Sure, I'd gladly punch in a PIN instead of signing. But the cost of rolling out readers would be millions, quite possibly more than the cost of a few stolen cards. Regardless, why should I care much about the security of my card, my account information, and so forth? If my card is stolen, I'm not responsible for a penny (and even with the crappiest credit card company I'm not responsible for more than $50), and if the bank is robbed, I'm not responsible for anything. Sure, it's a hassle to report a stolen credit card, and even more worrysome, some people may not even notice false bills at first, but the burden on any interested party is hardly great enough to make anyone care.
If I speculate about the causes of the differences (from country to country) of bank security, I think about the following:
It's just a US thing. Banks in the USA are for some reason stuck in the 80's.
All the banks I use in Poland provide one-time passwords for anything important. There are no checks in use, but you can use electronic money transfers to pay for just about anything (this is being introduced as "BillPay" in the US and advertised as big news).
I guess the US was first to develop a mature banking industry with credit cards and checks. This has worked so well (back in the 70's) that banks were not under pressure to innovate.
As I understand it, most of these 'phishing' type things rely on getting someone to log into a web site which looks like their online banking system but isn't. I'd immagine they often get around the SSL problems by just not using SSL - most people won't read the url or notice the little padlock icon or whatever not being there.

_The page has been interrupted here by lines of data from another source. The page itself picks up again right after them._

-- ==== Sys2Proof/Certificates/Slice0/Obligations.lean ====
section
/-! DEFINITION. The statements about the model, each with the rules of spec/ that it follows. -/

namespace Sys2Proof.Claims

open Sys2Proof.Machine

/-! ## Integer lanes -/

/-- An integer brought into a range by its nearest bound. -/
def into (lo hi x : Int) : Word := BitVec.ofInt 32 (max lo (min hi x))

/-- OF where an integer lies outside a range (R213, R258). -/
def overflow (lo hi x : Int) : Word := if lo ≤ x ∧ x ≤ hi then 0 else 0x04

def minS : Int := -(2 ^ 31)
def maxS : Int := 2 ^ 31 - 1
def maxU : Int := 2 ^ 32 - 1

/-- All ones where a condition holds (R261). -/
def ones (c : Bool) : Word := if c then 0xFFFFFFFF else 0

/-- An operation that saturates under SAT and wraps without it (R258). -/
def satRule (i : Slot → Instr) (exact : Word → Word → Word → Int) : LaneRule where
  instr := i
  op := fun w a b c => if w.sat then into minS maxS (exact a b c) else BitVec.ofInt 32 (exact a b c)
  flags := fun w a b c => if w.sat then overflow minS maxS (exact a b c) else 0

/-- The lane-wise integer instructions (R258 to R261). -/
def integerRules : List LaneRule :=
  [ { instr := .mov, op := fun _ a _ _ => a },
    { instr := .add, op := fun _ a b _ => BitVec.ofNat 32 (a.toNat + b.toNat) },
    { instr := .sub, op := fun _ a b _ => BitVec.ofInt 32 (a.toInt - b.toInt) },
    { instr := .adds, op := fun _ a b _ => into minS maxS (a.toInt + b.toInt),
      flags := fun _ a b _ => overflow minS maxS (a.toInt + b.toInt) },
    { instr := .subs, op := fun _ a b _ => into minS maxS (a.toInt - b.toInt),
      flags := fun _ a b _ => overflow minS maxS (a.toInt - b.toInt) },
    { instr := .addus, op := fun _ a b _ => into 0 maxU ((a.toNat : Int) + b.toNat),
      flags := fun _ a b _ => overflow 0 maxU ((a.toNat : Int) + b.toNat) },
    { instr := .subus, op := fun _ a b _ => into 0 maxU ((a.toNat : Int) - b.toNat),
      flags := fun _ a b _ => overflow 0 maxU ((a.toNat : Int) - b.toNat) },
    satRule .mul (fun a b _ => a.toInt * b.toInt),
    { instr := .mulh, op := fun _ a b _ => BitVec.ofInt 32 (a.toInt * b.toInt / 2 ^ 32) },
    { instr := .mulhu, op := fun _ a b _ => BitVec.ofNat 32 (a.toNat * b.toNat / 2 ^ 32) },
    satRule .mad (fun a b c => a.toInt * b.toInt + c.toInt),
    satRule .neg (fun a _ _ => -a.toInt),
    satRule .abs (fun a _ _ => |a.toInt|) ] ++
  [ { instr := .div,
      op := fun _ a b _ => if b = 0 then 0xFFFFFFFF else BitVec.ofInt 32 (Int.tdiv a.toInt b.toInt),
      flags := fun _ a b _ => if b = 0 then 0x20 else if a = 0x80000000 ∧ b = 0xFFFFFFFF then 0x04 else 0 },
    { instr := .divu, op := fun _ a b _ => if b = 0 then 0xFFFFFFFF else BitVec.ofNat 32 (a.toNat / b.toNat),
      flags := fun _ _ b _ => if b = 0 then 0x20 else 0 },
    { instr := .rem, op := fun _ a b _ => if b = 0 then a else BitVec.ofInt 32 (Int.tmod a.toInt b.toInt),
      flags := fun _ _ b _ => if b = 0 then 0x20 else 0 },
    { instr := .remu, op := fun _ a b _ => if b = 0 then 0xFFFFFFFF else BitVec.ofNat 32 (a.toNat % b.toNat),
      flags := fun _ _ b _ => if b = 0 then 0x20 else 0 },
    { instr := .min, op := fun _ a b _ => BitVec.ofInt 32 (min a.toInt b.toInt) },
    { instr := .max, op := fun _ a b _ => BitVec.ofInt 32 (max a.toInt b.toInt) },
    { instr := .minu, op := fun _ a b _ => BitVec.ofNat 32 (min a.toNat b.toNat) },
    { instr := .maxu, op := fun _ a b _ => BitVec.ofNat 32 (max a.toNat b.toNat) } ] ++
  [ { instr := .and, op := fun _ a b _ => a &&& b },
    { instr := .or, op := fun _ a b _ => a ||| b },
    { instr := .xor, op := fun _ a b _ => a ^^^ b },
    { instr := .andn, op := fun _ a b _ => a &&& ~~~b },
    { instr := .not, op := fun _ a _ _ => ~~~a },
    { instr := .shl, op := fun _ a b _ => BitVec.ofNat 32 (a.toNat * 2 ^ (b.toNat % 32)) },
    { instr := .shr, op := fun _ a b _ => BitVec.ofNat 32 (a.toNat / 2 ^ (b.toNat % 32)) },
    { instr := .sar, op := fun _ a b _ => BitVec.ofInt 32 (a.toInt / 2 ^ (b.toNat % 32)) },
    { instr := .rol, op := fun _ a b _ => (a <<< (b.toNat % 32)) ||| (a >>> (32 - b.toNat % 32)) },
    { instr := .clz, op := fun _ a _ _ =>
        BitVec.ofNat 32 (((List.range 32).takeWhile (fun k => !a.getLsbD (31 - k))).length) },
    { instr := .popc, op := fun _ a _ _ => BitVec.ofNat 32 (((List.range 32).filter (fun k => a.getLsbD k)).length) },
    { instr := .brev, op := fun _ a _ _ => a.reverse } ] ++
  [ { instr := .bfx, op := fun w a _ _ =>
        let pos := w.imm.toNat % 32
        let width := w.imm.toNat / 32 % 64
        let v := (a &&& BitVec.ofNat 32 ((2 ^ width - 1) * 2 ^ pos)) >>> pos
        if w.rnd = 1 ∧ v.getLsbD (width - 1) = true then v ||| BitVec.ofNat 32 (2 ^ 32 - 2 ^ width) else v },
    { instr := .bfi, op := fun w a b _ =>
        let pos := w.imm.toNat % 32
        let m := BitVec.ofNat 32 ((2 ^ (w.imm.toNat / 32 % 64) - 1) * 2 ^ pos)
        (a &&& ~~~m) ||| ((b <<< pos) &&& m) },
    { instr := .cmpeq, op := fun _ a b _ => ones (a.toNat = b.toNat) },
    { instr := .cmpne, op := fun _ a b _ => ones (a.toNat ≠ b.toNat) },
    { instr := .cmplt, op := fun _ a b _ => ones (a.toInt < b.toInt) },
    { instr := .cmple, op := fun _ a b _ => ones (a.toInt ≤ b.toInt) },
    { instr := .cmpltu, op := fun _ a b _ => ones (a.toNat < b.toNat) },
    { instr := .cmpleu, op := fun _ a b _ => ones (a.toNat ≤ b.toNat) } ]

/-- The pair-wise integer instructions (R262), and the scalar ones (R261, R263, R264). -/
def pairRules : List SlotRule :=
  [ (Instr.add64, fun a b => BitVec.ofNat 64 (a.toNat + b.toNat)),
    (Instr.sub64, fun a b => BitVec.ofInt 64 (a.toInt - b.toInt)),
    (Instr.mul64, fun a b => BitVec.ofNat 64 (a.toNat * b.toNat)),
    (Instr.cmplt64, fun a b => if a.toInt < b.toInt then 0xFFFFFFFFFFFFFFFF else 0) ].map
    (fun (x : (Slot → Instr) × (DWord → DWord → DWord)) => builtRule x.1 (fun w _ fo => perPair w fo.firing x.2))

def scalarRules : List SlotRule :=
  [ { instr := .nop, pre := fun _ _ _ => True, effect := fun _ _ _ => .nothing },
    builtRule .sel (fun _ _ fo => lanesOf (fun l =>
      if validAt fo.firing.c.lanes l then
        if wordAt fo.firing.c.lanes l ≠ 0 then laneAt fo.firing.a.lanes l else laneAt fo.firing.b.lanes l
      else none)),
    builtRule .amov (fun w _ fo => lanesOf (fun _ => laneAt fo.firing.a.lanes (w.imm.toNat % 16))),
    { builtRule .aadd (fun w _ fo =>
        let sum := BitVec.ofNat 32 ((wordAt fo.firing.a.lanes 0).toNat + (wordAt fo.firing.b.lanes 0).toNat)
        let c := wordAt fo.firing.c.lanes 0
        if sourcesValid w fo.firing 0 then
          Lanes.all (if w.x = true ∧ c.toNat ≤ sum.toNat then sum - c else sum)
        else Lanes.empty) with
      pre := fun w _ fo => BuiltFits w fo ∧
        ¬(w.x = true ∧ wordAt fo.firing.c.lanes 0 = 0 ∧ sourcesValid w fo.firing 0 = true) } ]

/-! ## Floats -/

/-- The value of an element. -/
def valOf (w : Slot) (a : Nat) : FVal := (fmtOf w.d).unpack a

/-- The class 1 arithmetic (R281): an exact value rounded once in RND. -/
def floatArithRules : List SlotRule :=
  [ elemRule .fadd (fun w a b _ => roundExact w (addVal (rndOf w.rnd) (valOf w a) (valOf w b))),
    elemRule .fsub (fun w a b _ => roundExact w (addVal (rndOf w.rnd) (valOf w a) (valOf w b).negate)),
    elemRule .fmul (fun w a b _ => roundExact w (mulVal (valOf w a) (valOf w b))),
    elemRule .ffma (fun w a b c => roundExact w (fmaVal (rndOf w.rnd) (valOf w a) (valOf w b) (valOf w c))),
    elemRule .ffms (fun w a b c => roundExact w (fmaVal (rndOf w.rnd) (valOf w a) (valOf w b) (valOf w c).negate)),
    elemRule .fnma (fun w a b c => roundExact w (fmaVal (rndOf w.rnd) (valOf w a).negate (valOf w b) (valOf w c))),
    elemRule .fdiv (fun w a b _ => (fmtOf w.d).div (rndOf w.rnd) (valOf w a) (valOf w b)),
    elemRule .fsqrt (fun w a _ _ => (fmtOf w.d).sqrt (rndOf w.rnd) (valOf w a)),
    elemRule .frcp (fun w a _ _ => (fmtOf w.d).rcp (rndOf w.rnd) (valOf w a)),
    elemRule .frsq (fun w a _ _ => (fmtOf w.d).rsq (rndOf w.rnd) (valOf w a)),
    elemRule .frint (fun w a _ _ => (fmtOf w.d).rint (rndOf w.rnd) a),
    elemRule .fscale (fun w a b _ => (fmtOf w.d).scale (rndOf w.rnd) a
      (if w.d then (BitVec.ofNat 64 b).toInt else (BitVec.ofNat 32 b).toInt)) ]

/-- The bits below the sign bit of an element, and its sign bit. -/
def magnitude (w : Slot) (a : Nat) : Nat := a % (if w.d then 2 ^ 63 else 2 ^ 31)
def signPart (w : Slot) (a : Nat) : Nat := a - magnitude w a

/-- All ones in every word of an element (R282). -/
def elemOnes (w : Slot) (c : Bool) : Nat := if c then (if w.d then 2 ^ 64 - 1 else 2 ^ 32 - 1) else 0

/-- The class of an element, as the number of the bit that FCLASS sets (R283). -/
def classBit (w : Slot) (a : Nat) : Nat :=
  match valOf w a with
  | .nan true => 8
  | .nan false => 9
  | .inf true => 0
  | .inf false => 7
  | .num n m _ =>
    if m = 0 then (if n then 3 else 4)
    else if m < (if w.d then 2 ^ 52 else 2 ^ 23) then (if n then 2 else 5)
    else (if n then 1 else 6)

/-- The class 1 instructions that select, compare and classify (R282, R283). -/
def floatSelectRules : List SlotRule :=
  [ elemRule .fmin (fun w a b _ => (fmtOf w.d).minMax false a b),
    elemRule .fmax (fun w a b _ => (fmtOf w.d).minMax true a b),
    elemRule .fabs (fun w a _ _ => (magnitude w a, 0)),
    elemRule .fneg (fun w a _ _ => (if signPart w a = 0 then a + (if w.d then 2 ^ 63 else 2 ^ 31) else magnitude w a, 0)),
    elemRule .fcopysgn (fun w a b _ => (magnitude w a + signPart w b, 0)),
    elemRule .fcmpeq (fun w a b _ => let r := (fmtOf w.d).compare .eq a b; (elemOnes w r.1, r.2)),
    elemRule .fcmplt (fun w a b _ => let r := (fmtOf w.d).compare .lt a b; (elemOnes w r.1, r.2)),
    elemRule .fcmple (fun w a b _ => let r := (fmtOf w.d).compare .le a b; (elemOnes w r.1, r.2)),
    elemRule .fcmpun (fun w a b _ => (elemOnes w ((valOf w a).isNan || (valOf w b).isNan),
      if (valOf w a).isSig ∨ (valOf w b).isSig then 0x01 else 0)),
    elemRule .fexpn (fun w a _ _ =>
      let r := (fmtOf w.d).expn (if w.d then 64 else 32) a
      ((if w.d then (BitVec.ofInt 64 r.1).toNat else (BitVec.ofInt 32 r.1).toNat), r.2)) ]

/-- The conversions (R284, R285) and FRRED (R286). -/
def convertRules : List SlotRule :=
  [ elemRule .cvtfi (fun w a _ _ =>
      let r := fmtS.toInt (rndOf w.rnd) (-(2 ^ 31)) (2 ^ 31 - 1) a; ((BitVec.ofInt 32 r.1).toNat, r.2)),
    elemRule .cvtfu (fun w a _ _ =>
      let r := fmtS.toInt (rndOf w.rnd) 0 (2 ^ 32 - 1) a; ((BitVec.ofInt 32 r.1).toNat, r.2)),
    elemRule .cvtif (fun w a _ _ => fmtS.ofInt (rndOf w.rnd) (BitVec.ofNat 32 a).toInt),
    elemRule .cvtuf (fun w a _ _ => fmtS.ofInt (rndOf w.rnd) (a : Int)),
    elemRule .cvtdi (fun w a _ _ =>
      let r := fmtD.toInt (rndOf w.rnd) (-(2 ^ 63)) (2 ^ 63 - 1) a; ((BitVec.ofInt 64 r.1).toNat, r.2)),
    elemRule .cvtid (fun w a _ _ => fmtD.ofInt (rndOf w.rnd) (BitVec.ofNat 64 a).toInt),
    elemRule .frred (fun w a _ _ => (fmtOf w.d).rred a),
    builtRule .cvtds
      (fun w _ fo => lanesOf (fun l =>
        (pairAt (if l < 8 then fo.firing.a.lanes else fo.firing.b.lanes) (l % 8)).map
          (fun d => BitVec.ofNat 32 (narrowDS (rndOf w.rnd) d.toNat).1)))
      (fun w _ fo => (List.range 16).foldl (fun acc l =>
        match pairAt (if l < 8 then fo.firing.a.lanes else fo.firing.b.lanes) (l % 8) with
        | some d => acc ||| (narrowDS (rndOf w.rnd) d.toNat).2
        | none => acc) 0),
    { instr := .cvtsd,
      pre := fun w _ fo => BuiltFits w fo,
      effect := fun w _ fo =>
        let half (base : Nat) : Lanes := lanesOfPairs (fun k =>
          (laneAt fo.firing.a.lanes (base + k)).map (fun a => BitVec.ofNat 64 (widenSD a.toNat).1))
        .two (some (half 0, builtTag w fo.firing)) (some (half 8, builtTag w fo.firing))
          ((List.range (if w.db = .none then 8 else 16)).foldl (fun acc l =>
            match laneAt fo.firing.a.lanes l with
            | some a => acc ||| (widenSD a.toNat).2
            | none => acc) 0) } ]

/-- The special functions (R287), with the part's own value where the spec only bounds it (log 6). -/
def specialRules : List SlotRule :=
  [ elemRule .fsinpi (fun _ a _ _ => SpecialFn.sinpi.result 0x088 a),
    elemRule .fcospi (fun _ a _ _ => SpecialFn.cospi.result 0x089 a),
    elemRule .fexp2 (fun _ a _ _ => SpecialFn.exp2.result 0x08B a),
    elemRule .flog2 (fun _ a _ _ => SpecialFn.log2.result 0x08C a),
    elemRule .ftanh (fun _ a _ _ => SpecialFn.tanh.result 0x08D a),
    elemRule .fsigm (fun _ a _ _ => SpecialFn.sigm.result 0x08E a) ]

/-- The functions of R287 with their opcodes. -/
def specialFns : List (SpecialFn × Nat) :=
  [(.sinpi, 0x088), (.cospi, 0x089), (.exp2, 0x08B), (.log2, 0x08C), (.tanh, 0x08D), (.sigm, 0x08E)]

/-- R287: a result that the spec only bounds lies within the bound and the range of its function, and sets NX. -/
def SpecialBounded : Prop :=
  ∀ f ∈ specialFns, ∀ a neg lo hi, f.1.of a = .near neg lo hi →
    f.1.allows neg lo hi (f.1.result f.2 a).1 = true ∧ (f.1.result f.2 a).2 &&& flagNX = flagNX

/-- R287: what the functions give NaNs, infinities and zeros. -/
def SpecialInputs : Prop :=
  (∀ f ∈ specialFns, ∀ a s, fmtS.unpack a = .nan s → f.1.result f.2 a = (0x7FC00000, if s = true then 0x01 else 0)) ∧
  (∀ a n, fmtS.unpack a = .inf n →
    SpecialFn.sinpi.result 0x088 a = (0x7FC00000, 0x01) ∧ SpecialFn.cospi.result 0x089 a = (0x7FC00000, 0x01) ∧
    SpecialFn.exp2.result 0x08B a = (if n = true then 0 else 0x7F800000, 0) ∧
    SpecialFn.log2.result 0x08C a = (if n = true then (0x7FC00000, 0x01) else (0x7F800000, 0)) ∧
    SpecialFn.tanh.result 0x08D a = (if n = true then 0xBF800000 else 0x3F800000, 0) ∧
    SpecialFn.sigm.result 0x08E a = (if n = true then 0 else 0x3F800000, 0)) ∧
  ∀ a, a = 0 ∨ a = 0x80000000 →
    SpecialFn.sinpi.result 0x088 a = (a, 0) ∧ SpecialFn.cospi.result 0x089 a = (0x3F800000, 0) ∧
    SpecialFn.exp2.result 0x08B a = (0x3F800000, 0) ∧ SpecialFn.log2.result 0x08C a = (0xFF800000, 0x02) ∧
    SpecialFn.tanh.result 0x08D a = (a, 0) ∧ SpecialFn.sigm.result 0x08E a = (0x3F000000, 0)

Say someone has created such a site - what prevents them from harvesting one time passwords or even challenge/response data this way and using them for fraud immediately? Say the user tries to perform a transfer on the fake interface, provides their transaction number or challenge/response token - the fraudster just uses these details straight away on the real site. The keys they've stolen are fully valid as far as I can see - even the timed challenge/response, if they use it quickly enough. The user would eventually notice that their transaction never happened, but by then they've been robbed. Am I missing something?
A one-time-pad is in no way the same as a one-time-password. The only thing common between the two is that they're both used only once.

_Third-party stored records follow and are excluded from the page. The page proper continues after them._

-- ==== Sys2Proof/Tests/Slice0.lean ====
section
/-! SUPPORT. The model's own tests: words of the spec's encodings decoded, ill-formed terms refused, single steps with results taken
from the spec, and states that meet the hypotheses of each statement. -/

-- One declaration after another: in parallel the many tests take too much memory.
set_option Elab.async false

namespace Sys2Proof.Tests

open Sys2Proof.Machine Sys2Proof.Claims

/-! ## Small states -/

/-- A word with no operand, result or condition. -/
def slot0 : Slot :=
  { pri := 0, condT := 0, condF := 0, test0 := none, test1 := none, da := .none, db := .none, otag := 0, deq := 0,
    sa := .none, sb := .none, sc := .none, pd := 0, pm := .keep, rnd := 0, d := false, kt := false, sat := false,
    ack := false, x := false, imm := 0 }

/-- A view of lanes that no queue gave, and of a head with a tag. -/
def plain (l : List Word) : View := ⟨lanesOfList l, none⟩
def tagged (l : List Word) (t : Tag) : View := ⟨lanesOfList l, some t⟩

def firing0 : Firing :=
  { seq := 0, slot := 0, word := 0, a := plain [0], b := plain [0], c := plain [0], deqd := [], oldPd := .no, entry := none,
    extra := [], moved := none, fault := none, remaining := 0 }

/-- An element of each type in tile 0. -/
def pe : Nat := eidAt 0 1 0
def se : Nat := eidAt 0 2 0
def ag : Nat := eidAt 0 0 0

def inst0 : Inst :=
  { launch := 5, task := 0, num := 0, vf := 0, part := 0, cluster := 0, row0 := 0, col0 := 0, w := 1, h := 1, phase := .run,
    level := 0, held := [3], feed := [], commitTime := 0, yielded := false, minresTaken := false, gen := 0, baton := none,
    leasePort := none, hash := 0, ctx := none, again := false, stop := .none, boundary := false, waiting := none,
    holdDone := false, faulted := false, releaseAsked := false, releasing := false, finInjected := false, waveLeft := [],
    alloc := none, bucket := 0, watchdog := 0, fired := false, leaseBuf := [], ended := [], tdones := [], faults := [],
    policy := [] }

def task0 : Task := { va := 0, gw := { ttCount := 4, leaseOk := true }, nextIdx := 4, status := .running }

def launch0 : Launch :=
  { vf := 0, part := 0, root := 0, override := none, urgentOk := false, autorelease := false, seq := 0, since := 0, order := 0, walked := true,
    stopped := false, tasks := [task0] }

/-- An element of instance 7. -/
def elem0 : Element := { Element.reset with state := .run, inst := some 7 }

/-- The firmware runs; VF 0 of partition 0, cluster 0 and HBM unit 0, launch 5 with one task, and its instance 7 in tile 0. -/
def st : State :=
  { State.reset with
    boot := .running none, vfs := [(0, { Vf.reset 0 with en := true })], units := [(0, { owner := 0 })],
    clusters := State.reset.clusters.set 0 { Cluster.reset with part := 0 }, launches := [(5, launch0)], insts := [(7, inst0)],
    elems := [(ag, elem0), (pe, elem0), (se, elem0)], nextId := 8 }

/-- A firing of an element of a state stands in focus. -/
def inFocus (s : State) (eid : Nat) (f : Firing) : State := { s with focus := some ⟨eid, f⟩ }

theorem due_inFocus {s : State} {eid : Nat} {f : Firing} (h : f.fault = none) : Due (inFocus s eid f) ⟨eid, f⟩ := ⟨rfl, h⟩

theorem fits_none {w : Slot} (ha : w.da = .none) (hb : w.db = .none) (hp : w.pm = .keep) (r : Effect) : Fits w r := by
  unfold Fits
  rw [ha, hb, hp]
  exact ⟨fun _ _ _ => ⟨rfl, rfl⟩, fun _ _ _ => ⟨rfl, fun _ => rfl⟩⟩

/-- Some word, state and firing meet a rule of a firing. -/
def Met (r : SlotRule) : Prop := ∃ w s fo, Due s fo ∧ r.pre w s fo

/-- The word, the element and its state, and the firing that meet a free rule, with what is left to show. -/
theorem met_free {i : Slot → Instr} {ok : Slot → State → Focus → Prop} {e : Slot → State → Focus → Effect}
    {c : Slot → State → Focus → Element → Element} {r : Slot → State → Focus → Effect → State → Prop} (w : Slot) (s : State) (eid : Nat)
    (f : Firing) (h : ok w (inFocus s eid f) ⟨eid, f⟩) (hf : f.fault = none := by rfl) (ha : w.da = .none := by rfl)
    (hb : w.db = .none := by rfl) (hp : w.pm = .keep := by rfl) : Met (freeRule i ok e c r) :=
  ⟨w, inFocus s eid f, ⟨eid, f⟩, due_inFocus hf, h, fits_none ha hb hp _⟩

A one-time-pad is a random string as long as the message you want to send, shared between sender and recipient. The sender encrypts the message by xoring with the one-time-pad and the recipient decrypts by doing xoring the ciphertext with his copy of the one-time-pad. The pads must then never be used again, and must be securely destructed to prevent people who have a copy of the ciphertext from getting hold of them. Unconditionally secure, but often impractical due to the key-handling issues.
A one-time-password, like those Banks here in Europe typically either issue to you on a sheet of 50, or in the form of a calculator-like device that generate them from the current time, a secret pin and a cryptographic hash serves a quite different purpose;
The idea is that if you force people to have long, complicated passwords, then they either write them down, use the same password on multiple sites, or both.
By using an additional one-time password, the bank makes sure that there's *two* things identifying the user logging in. One, the user knows the secret pin. (which is typically simple 4-digit or so.) and two, the user is in posession of the sheet-of-codes/calculator-thingie.
Increases security quite a bit, because it's no longer a threat if someone for example hacks the users computer and installs a keylogger or similar device. Sure that attacker will then learn the pin, but the attacker will then *also* need to break into the house of the victim or otherwise acquire the list of one-time-passwords. So at the very least you've eliminated the large group of attackers which have no physical proximity to the victim.